The platform states that "resistance is a legitimate right of the Palestinian people" in opposing Israel's occupation of territory captured in the 1967 Middle East war. But it also says the new government will work to extend the temporary truce with Israel, reached in the Gaza Strip in November, to the more populous West Bank.

The program endorses what it calls the right of Palestinian refugees to return to homes inside Israel, which the Israeli government views as a threat to the Jewish character of the state.

In a congratulatory note to the newly designated Palestinian foreign minister, Ziad Abu Amr, French Foreign Minister Philippe Douste-Blazy called the new government "a first important step towards the full respect of the Quartet's three principles." Douste-Blazy invited Abu Amr to Paris, or to meet in the territories, "so that we can consider together the prospects for the period now beginning."

"No doubt there is a different position by the American administration and the Israelis," Haniyeh said at a news conference in Gaza. "We are going to do what we can to support national unity, to remove the siege and to maintain relations with the international community."

The platform calls for Abbas, whose Fatah party has backed previous accords with Israel, to manage future negotiations and for any final agreement to be put before the Palestinian people in the form of a national referendum.

Eisin said the Israeli government would continue contacts with Abbas. But she said those talks would focus on security and humanitarian issues, not the emergence of a Palestinian state.
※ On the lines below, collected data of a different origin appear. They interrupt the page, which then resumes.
-- ==== Sys2Proof/Laws/PerInstr.lean ====
section
/-! SUPPORT. Statements about every instruction as syntax, one lemma for each constructor (30_encoding.md R71 to R80). -/

namespace Sys2Proof.Laws

/-! ### Every operand fits its field -/

/-- The instruction is well formed: the types of its operands are the widths of R71. -/
def Fits.Statement (i : Instr) : Prop := i.wellFormed = true

/-- A register index fits `x` and `y`. -/
theorem fits_x (x : Reg) : Field.x.fits x.val = true := by simp [Field.fits, Field.width]

theorem fits_y (y : Reg) : Field.y.fits y.val = true := by simp [Field.fits, Field.width]

theorem fits_n (n : Nibble) : Field.n.fits n.toNat = true := decide_eq_true n.isLt

theorem fits_kk (kk : Byte) : Field.kk.fits kk.toNat = true := decide_eq_true kk.isLt

theorem fits_nnn (nnn : Addr) : Field.nnn.fits nnn.toNat = true := decide_eq_true nnn.isLt

theorem Fits.cls : Fits.Statement (.cls) := rfl

theorem Fits.ret : Fits.Statement (.ret) := rfl

theorem Fits.low : Fits.Statement (.low) := rfl

theorem Fits.high : Fits.Statement (.high) := rfl

theorem Fits.jpNnn (nnn : Addr) : Fits.Statement (.jpNnn nnn) := by simp [Fits.Statement, Instr.wellFormed, Instr.fields, fits_nnn]

theorem Fits.callNnn (nnn : Addr) : Fits.Statement (.callNnn nnn) := by simp [Fits.Statement, Instr.wellFormed, Instr.fields, fits_nnn]

theorem Fits.seVxKk (x : Reg) (kk : Byte) : Fits.Statement (.seVxKk x kk) := by
  simp [Fits.Statement, Instr.wellFormed, Instr.fields, fits_x, fits_kk]

theorem Fits.sneVxKk (x : Reg) (kk : Byte) : Fits.Statement (.sneVxKk x kk) := by
  simp [Fits.Statement, Instr.wellFormed, Instr.fields, fits_x, fits_kk]

theorem Fits.seVxVy (x y : Reg) : Fits.Statement (.seVxVy x y) := by
  simp [Fits.Statement, Instr.wellFormed, Instr.fields, fits_x, fits_y]

theorem Fits.ldVxKk (x : Reg) (kk : Byte) : Fits.Statement (.ldVxKk x kk) := by
  simp [Fits.Statement, Instr.wellFormed, Instr.fields, fits_x, fits_kk]

theorem Fits.addVxKk (x : Reg) (kk : Byte) : Fits.Statement (.addVxKk x kk) := by
  simp [Fits.Statement, Instr.wellFormed, Instr.fields, fits_x, fits_kk]

theorem Fits.ldVxVy (x y : Reg) : Fits.Statement (.ldVxVy x y) := by
  simp [Fits.Statement, Instr.wellFormed, Instr.fields, fits_x, fits_y]

theorem Fits.orVxVy (x y : Reg) : Fits.Statement (.orVxVy x y) := by
  simp [Fits.Statement, Instr.wellFormed, Instr.fields, fits_x, fits_y]

theorem Fits.andVxVy (x y : Reg) : Fits.Statement (.andVxVy x y) := by
  simp [Fits.Statement, Instr.wellFormed, Instr.fields, fits_x, fits_y]

theorem Fits.xorVxVy (x y : Reg) : Fits.Statement (.xorVxVy x y) := by
  simp [Fits.Statement, Instr.wellFormed, Instr.fields, fits_x, fits_y]

theorem Fits.addVxVy (x y : Reg) : Fits.Statement (.addVxVy x y) := by
  simp [Fits.Statement, Instr.wellFormed, Instr.fields, fits_x, fits_y]

theorem Fits.subVxVy (x y : Reg) : Fits.Statement (.subVxVy x y) := by
  simp [Fits.Statement, Instr.wellFormed, Instr.fields, fits_x, fits_y]

theorem Fits.shrVxVy (x y : Reg) : Fits.Statement (.shrVxVy x y) := by
  simp [Fits.Statement, Instr.wellFormed, Instr.fields, fits_x, fits_y]

theorem Fits.subnVxVy (x y : Reg) : Fits.Statement (.subnVxVy x y) := by
  simp [Fits.Statement, Instr.wellFormed, Instr.fields, fits_x, fits_y]

theorem Fits.shlVxVy (x y : Reg) : Fits.Statement (.shlVxVy x y) := by
  simp [Fits.Statement, Instr.wellFormed, Instr.fields, fits_x, fits_y]

theorem Fits.sneVxVy (x y : Reg) : Fits.Statement (.sneVxVy x y) := by
  simp [Fits.Statement, Instr.wellFormed, Instr.fields, fits_x, fits_y]

theorem Fits.ldINnn (nnn : Addr) : Fits.Statement (.ldINnn nnn) := by simp [Fits.Statement, Instr.wellFormed, Instr.fields, fits_nnn]

theorem Fits.jpV0Nnn (nnn : Addr) : Fits.Statement (.jpV0Nnn nnn) := by simp [Fits.Statement, Instr.wellFormed, Instr.fields, fits_nnn]

theorem Fits.rndVxKk (x : Reg) (kk : Byte) : Fits.Statement (.rndVxKk x kk) := by
  simp [Fits.Statement, Instr.wellFormed, Instr.fields, fits_x, fits_kk]

theorem Fits.drwVxVyN (x y : Reg) (n : Nibble) : Fits.Statement (.drwVxVyN x y n) := by
  simp [Fits.Statement, Instr.wellFormed, Instr.fields, fits_x, fits_y, fits_n]

theorem Fits.skpVx (x : Reg) : Fits.Statement (.skpVx x) := by simp [Fits.Statement, Instr.wellFormed, Instr.fields, fits_x]

theorem Fits.sknpVx (x : Reg) : Fits.Statement (.sknpVx x) := by simp [Fits.Statement, Instr.wellFormed, Instr.fields, fits_x]

theorem Fits.ldVxDt (x : Reg) : Fits.Statement (.ldVxDt x) := by simp [Fits.Statement, Instr.wellFormed, Instr.fields, fits_x]

theorem Fits.ldVxK (x : Reg) : Fits.Statement (.ldVxK x) := by simp [Fits.Statement, Instr.wellFormed, Instr.fields, fits_x]

theorem Fits.ldDtVx (x : Reg) : Fits.Statement (.ldDtVx x) := by simp [Fits.Statement, Instr.wellFormed, Instr.fields, fits_x]

theorem Fits.ldStVx (x : Reg) : Fits.Statement (.ldStVx x) := by simp [Fits.Statement, Instr.wellFormed, Instr.fields, fits_x]

theorem Fits.addIVx (x : Reg) : Fits.Statement (.addIVx x) := by simp [Fits.Statement, Instr.wellFormed, Instr.fields, fits_x]

theorem Fits.ldFVx (x : Reg) : Fits.Statement (.ldFVx x) := by simp [Fits.Statement, Instr.wellFormed, Instr.fields, fits_x]

theorem Fits.ldBVx (x : Reg) : Fits.Statement (.ldBVx x) := by simp [Fits.Statement, Instr.wellFormed, Instr.fields, fits_x]

theorem Fits.ldMemVx (x : Reg) : Fits.Statement (.ldMemVx x) := by simp [Fits.Statement, Instr.wellFormed, Instr.fields, fits_x]

theorem Fits.ldVxMem (x : Reg) : Fits.Statement (.ldVxMem x) := by simp [Fits.Statement, Instr.wellFormed, Instr.fields, fits_x]

/-! ### Every instruction has its row -/

/-- Some row of the opcode table admits the instruction's word and builds the instruction from it. -/
def HasRow.Statement (i : Instr) : Prop :=
  ∃ r ∈ opcodeTable, r.admits (encode i) = true ∧ r.build (encode i) = i

/-- A row of one of the six formats is a row of the table. -/
theorem mem_opcodeTable {r : Row} (h : r ∈ rowsFixed ∨ r ∈ rowsAddress ∨ r ∈ rowsByte ∨ r ∈ rowsRegister ∨
    r ∈ rowsDraw ∨ r ∈ rowsSub) : r ∈ opcodeTable := by
  simp only [opcodeTable, List.mem_append]; tauto

theorem HasRow.cls : HasRow.Statement (.cls) :=
  ⟨⟨0xFFFF, 0x00E0, fun _ => .cls⟩, mem_opcodeTable (.inl (by simp [rowsFixed])), by decide, rfl⟩

theorem HasRow.ret : HasRow.Statement (.ret) :=
  ⟨⟨0xFFFF, 0x00EE, fun _ => .ret⟩, mem_opcodeTable (.inl (by simp [rowsFixed])), by decide, rfl⟩

theorem HasRow.low : HasRow.Statement (.low) :=
  ⟨⟨0xFFFF, 0x00FE, fun _ => .low⟩, mem_opcodeTable (.inl (by simp [rowsFixed])), by decide, rfl⟩

theorem HasRow.high : HasRow.Statement (.high) :=
  ⟨⟨0xFFFF, 0x00FF, fun _ => .high⟩, mem_opcodeTable (.inl (by simp [rowsFixed])), by decide, rfl⟩

theorem HasRow.jpNnn (nnn : Addr) : HasRow.Statement (.jpNnn nnn) :=
  ⟨⟨0xF000, 0x1000, fun w => .jpNnn (fieldNNN w)⟩, mem_opcodeTable (.inr (.inl (by simp [rowsAddress]))),
    by simp only [Row.admits, encode, wordAddress_masked]; decide, by simp only [encode, fieldNNN_wordAddress]⟩

theorem HasRow.callNnn (nnn : Addr) : HasRow.Statement (.callNnn nnn) :=
  ⟨⟨0xF000, 0x2000, fun w => .callNnn (fieldNNN w)⟩, mem_opcodeTable (.inr (.inl (by simp [rowsAddress]))),
    by simp only [Row.admits, encode, wordAddress_masked]; decide, by simp only [encode, fieldNNN_wordAddress]⟩

theorem HasRow.seVxKk (x : Reg) (kk : Byte) : HasRow.Statement (.seVxKk x kk) :=
  ⟨⟨0xF000, 0x3000, fun w => .seVxKk (fieldX w) (fieldKK w)⟩, mem_opcodeTable (.inr (.inr (.inl (by simp [rowsByte])))),
    by simp only [Row.admits, encode, wordByte_masked]; decide, by simp only [encode, fieldX_wordByte, fieldKK_wordByte]⟩

theorem HasRow.sneVxKk (x : Reg) (kk : Byte) : HasRow.Statement (.sneVxKk x kk) :=
  ⟨⟨0xF000, 0x4000, fun w => .sneVxKk (fieldX w) (fieldKK w)⟩, mem_opcodeTable (.inr (.inr (.inl (by simp [rowsByte])))),
    by simp only [Row.admits, encode, wordByte_masked]; decide, by simp only [encode, fieldX_wordByte, fieldKK_wordByte]⟩

theorem HasRow.seVxVy (x y : Reg) : HasRow.Statement (.seVxVy x y) :=
  ⟨⟨0xF00F, 0x5000, fun w => .seVxVy (fieldX w) (fieldY w)⟩, mem_opcodeTable (.inr (.inr (.inr (.inl (by simp [rowsRegister]))))),
    by simp only [Row.admits, encode, wordRegister_masked]; decide, by simp only [encode, fieldX_wordRegister, fieldY_wordRegister]⟩

theorem HasRow.ldVxKk (x : Reg) (kk : Byte) : HasRow.Statement (.ldVxKk x kk) :=
  ⟨⟨0xF000, 0x6000, fun w => .ldVxKk (fieldX w) (fieldKK w)⟩, mem_opcodeTable (.inr (.inr (.inl (by simp [rowsByte])))),
    by simp only [Row.admits, encode, wordByte_masked]; decide, by simp only [encode, fieldX_wordByte, fieldKK_wordByte]⟩

theorem HasRow.addVxKk (x : Reg) (kk : Byte) : HasRow.Statement (.addVxKk x kk) :=
  ⟨⟨0xF000, 0x7000, fun w => .addVxKk (fieldX w) (fieldKK w)⟩, mem_opcodeTable (.inr (.inr (.inl (by simp [rowsByte])))),
    by simp only [Row.admits, encode, wordByte_masked]; decide, by simp only [encode, fieldX_wordByte, fieldKK_wordByte]⟩

theorem HasRow.ldVxVy (x y : Reg) : HasRow.Statement (.ldVxVy x y) :=
  ⟨⟨0xF00F, 0x8000, fun w => .ldVxVy (fieldX w) (fieldY w)⟩, mem_opcodeTable (.inr (.inr (.inr (.inl (by simp [rowsRegister]))))),
    by simp only [Row.admits, encode, wordRegister_masked]; decide, by simp only [encode, fieldX_wordRegister, fieldY_wordRegister]⟩

theorem HasRow.orVxVy (x y : Reg) : HasRow.Statement (.orVxVy x y) :=
  ⟨⟨0xF00F, 0x8001, fun w => .orVxVy (fieldX w) (fieldY w)⟩, mem_opcodeTable (.inr (.inr (.inr (.inl (by simp [rowsRegister]))))),
    by simp only [Row.admits, encode, wordRegister_masked]; decide, by simp only [encode, fieldX_wordRegister, fieldY_wordRegister]⟩

theorem HasRow.andVxVy (x y : Reg) : HasRow.Statement (.andVxVy x y) :=
  ⟨⟨0xF00F, 0x8002, fun w => .andVxVy (fieldX w) (fieldY w)⟩, mem_opcodeTable (.inr (.inr (.inr (.inl (by simp [rowsRegister]))))),
    by simp only [Row.admits, encode, wordRegister_masked]; decide, by simp only [encode, fieldX_wordRegister, fieldY_wordRegister]⟩

theorem HasRow.xorVxVy (x y : Reg) : HasRow.Statement (.xorVxVy x y) :=
  ⟨⟨0xF00F, 0x8003, fun w => .xorVxVy (fieldX w) (fieldY w)⟩, mem_opcodeTable (.inr (.inr (.inr (.inl (by simp [rowsRegister]))))),
    by simp only [Row.admits, encode, wordRegister_masked]; decide, by simp only [encode, fieldX_wordRegister, fieldY_wordRegister]⟩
The new cabinet includes nine members of Hamas and six from Fatah, as well as an assortment of independent figures and leaders of smaller parties. Hamas relinquished several key ministries, including the Interior, Foreign and Finance portfolios. Those will now be in the hands of politicians and technocrats from outside the two main parties.

Among them are Salam Fayyad, a former World Bank official and finance minister tapped to return to the cabinet post, and Abu Amr, who will take over the Foreign Ministry from Hamas hard-liner Mahmoud al-Zahar. Israel and the Bush administration have worked in the past with both men, but Eisin indicated that Israel would no longer do so.